I'm trying to create a dataframe in Pandas that has two variables ("date" and "time_of_day" where "date" is 120 observations long with 30 days (each day has four observations: 1,1,1,1; 2,2,2,2; etc.) and then the second variable "time_of_day) repeats 30 times with values of 1,2,3,4.
The closest I found to this question was here: How to create a series of numbers using Pandas in Python, which got me the below code, but I'm receiving an error that it must be a 1-dimensional array.

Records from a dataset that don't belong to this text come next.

-- ==== Sys2Proof/Syntax.lean ====
section
/-! DEFINITION. Instructions as data: the six word formats of file 09, field by field, and one
constructor of Instr per row of the table. A field holds the bits the word holds (R226 to R239), so
decoding loses nothing and a reserved bit set by a program reaches the checks of R241. -/

namespace Sys2Proof

/-- The guard of the top 14 bits (R228, Table 9.1). -/
structure Guard where
  /-- bit [55]: a guard applies -/
  enable : Bool
  /-- bit [54]: lanes whose mask bit is 0 execute -/
  negate : Bool
  /-- bits [53:50]: guard mask register -/
  mask : BitVec 4
  deriving DecidableEq, Repr

/-- Format R (R231, Table 9.3). -/
structure FmtR where
  /-- bits [55:50] -/
  guard : Guard
  /-- bits [49:42]: destination -/
  d : BitVec 8
  /-- bits [41:34]: source A -/
  a : BitVec 8
  /-- bits [33:26]: source B -/
  b : BitVec 8
  /-- bits [25:18]: source C, or selector -/
  c : BitVec 8
  /-- bits [17:14]: format slot or integer type code -/
  f : BitVec 4
  /-- bits [13:8]: A neg, A abs, B neg, B abs, C neg, C abs, from bit 8 up -/
  mod : BitVec 6
  /-- bits [7:5]: empty-action of A, B, C, from bit 5 up -/
  ea : BitVec 3
  /-- bits [4:3]: clamp -/
  clamp : BitVec 2
  /-- bits [2:0]: destination scale -/
  sc : BitVec 3
  deriving DecidableEq, Repr

/-- Format I (R234) with its extension word, present when X = 1. -/
structure FmtI where
  /-- bits [55:50] -/
  guard : Guard
  /-- bits [49:42] -/
  d : BitVec 8
  /-- bits [41:34] -/
  a : BitVec 8
  /-- bits [33:30] -/
  f : BitVec 4
  /-- bit [29] -/
  abs : Bool
  /-- bit [28] -/
  neg : Bool
  /-- bit [27] -/
  ea : Bool
  /-- bits [26:25] -/
  clamp : BitVec 2
  /-- bits [23:0] -/
  imm : BitVec 24
  /-- the imm32 or imm64 word; present exactly when X, bit [24], is 1 -/
  ext : Option Dword
  deriving DecidableEq, Repr

/-- Format M (R235, Table 9.7) with its offset word, present when X = 1. -/
structure FmtM where
  /-- bits [55:50] -/
  guard : Guard
  /-- bits [49:42] -/
  data : BitVec 8
  /-- bits [41:34] -/
  base : BitVec 8
  /-- bits [33:26] -/
  index : BitVec 8
  /-- bit [25] -/
  indexEnable : Bool
  /-- bits [24:23] -/
  scale : BitVec 2
  /-- bits [22:20] -/
  space : BitVec 3
  /-- bits [19:16] -/
  size : BitVec 4
  /-- bits [15:12] -/
  f : BitVec 4
  /-- bits [11:9] -/
  order : BitVec 3
  /-- bits [8:7] -/
  scope : BitVec 2
  /-- bits [6:5] -/
  hint : BitVec 2
  /-- bit [4] -/
  ea : Bool
  /-- bits [2:0] -/
  count : BitVec 3
  /-- the offset word; present exactly when X, bit [3], is 1 -/
  ext : Option Dword
  deriving DecidableEq, Repr

/-- Format M with the operand word of `atom`, `red`, `cas` and `cpa` (R236), which stands before the
offset word (R226). -/
structure FmtMO where
  /-- the format M word and its offset word -/
  m : FmtM
  /-- the operand word, Table 9.8 -/
  operand : Dword
  deriving DecidableEq, Repr

/-- Format C (R237, Table 9.9). -/
structure FmtC where
  /-- bits [55:50] -/
  guard : Guard
  /-- bits [49:18] -/
  offset : BitVec 32
  /-- bits [17:14] -/
  mask : BitVec 4
  /-- bits [13:10] -/
  site : BitVec 4
  /-- bits [9:0] -/
  low : BitVec 10
  deriving DecidableEq, Repr

/-- `switch`: format C with its case words (R237, R260). -/
structure FmtCS where
  /-- the format C word -/
  c : FmtC
  /-- the case words, two cases each -/
  cases : List Dword
  deriving DecidableEq, Repr

/-- Format X (R238, Table 9.10). -/
structure FmtX where
  /-- bits [55:50] -/
  guard : Guard
  /-- bits [49:44]: tile -/
  z : BitVec 6
  /-- bits [43:36]: a register field naming a scalar register -/
  base : BitVec 8
  /-- bits [35:34] -/
  bank : BitVec 2
  /-- bits [33:30] -/
  f : BitVec 4
  /-- bits [29:26] -/
  planes : BitVec 4
  /-- bit [25] -/
  sparse : Bool
  /-- bits [24:22] -/
  k : BitVec 3
  /-- bit [21]: the convergence register is used -/
  useK : Bool
  /-- bits [20:19] -/
  acc : BitVec 2
  /-- bits [18:0] -/
  low : BitVec 19
  deriving DecidableEq, Repr

/-- Format S (R239, Table 9.11). -/
structure FmtS where
  /-- bits [55:50] -/
  guard : Guard
  /-- bits [49:42] -/
  d : BitVec 8
  /-- bits [41:34] -/
  a : BitVec 8
  /-- bits [33:18] -/
  sel : BitVec 16
  /-- bits [17:10] -/
  b : BitVec 8
  /-- bits [9:2] -/
  c : BitVec 8
  /-- bits [1:0] -/
  o : BitVec 2
  deriving DecidableEq, Repr

/-- What an access asks of a translation (R17, R18; the kinds of Table 1.7). -/
inductive Access where
  /-- load, prefetch, monitor arming -/
  | read
  /-- store -/
  | write
  /-- instruction fetch -/
  | execute
  /-- atomic, `cas`, transaction: needs both R and W -/
  | atomic
  /-- source page of an engine job -/
  | engineRead
  /-- destination page of an engine job -/
  | engineWrite
  deriving DecidableEq, Repr

/-- How a bring-up goes (R466). The spec leaves open which step fails or lasts, so the event says. -/
inductive BringUp where
  /-- every step completes and READY is set -/
  | completes
  /-- the step stops bring-up with this error code of Table 24.1 -/
  | fails (step error : Nat)
  /-- the step is still running -/
  | lasts (step : Nat)
  deriving DecidableEq, Repr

df = pd.DataFrame({'date': np.tile([pd.Series(range(1,31))],4), 'time_of_day': pd.Series(np.tile([1, 2, 3, 4],30 ))})
So the final dataframe would look something like
date | time_of_day |
---|---|
1 | 1 |
1 | 2 |
1 | 3 |
1 | 4 |
2 | 1 |
2 | 2 |
2 | 3 |
2 | 4 |
Thanks much!
CodePudding user response:
you need once np.repeat
and once np.tile
df = pd.DataFrame({'date': np.repeat(range(1,31),4),
'time_of_day': np.tile([1, 2, 3, 4],30)})
print(df.head(10))
date time_of_day
0 1 1
1 1 2
2 1 3
3 1 4
4 2 1
5 2 2
6 2 3
7 2 4
8 3 1
9 3 2
or you could use pd.MultiIndex.from_product
, same result.
df = (
pd.MultiIndex.from_product([range(1,31), range(1,5)],
names=['date','time_of_day'])
.to_frame(index=False)
)
or product
from itertools
from itertools import product
df = pd.DataFrame(product(range(1,31), range(1,5)), columns=['date','time_of_day'])
CodePudding user response:
New feature in merge cross
out = pd.DataFrame(range(1,31)).merge(pd.DataFrame([1, 2, 3, 4]),how='cross')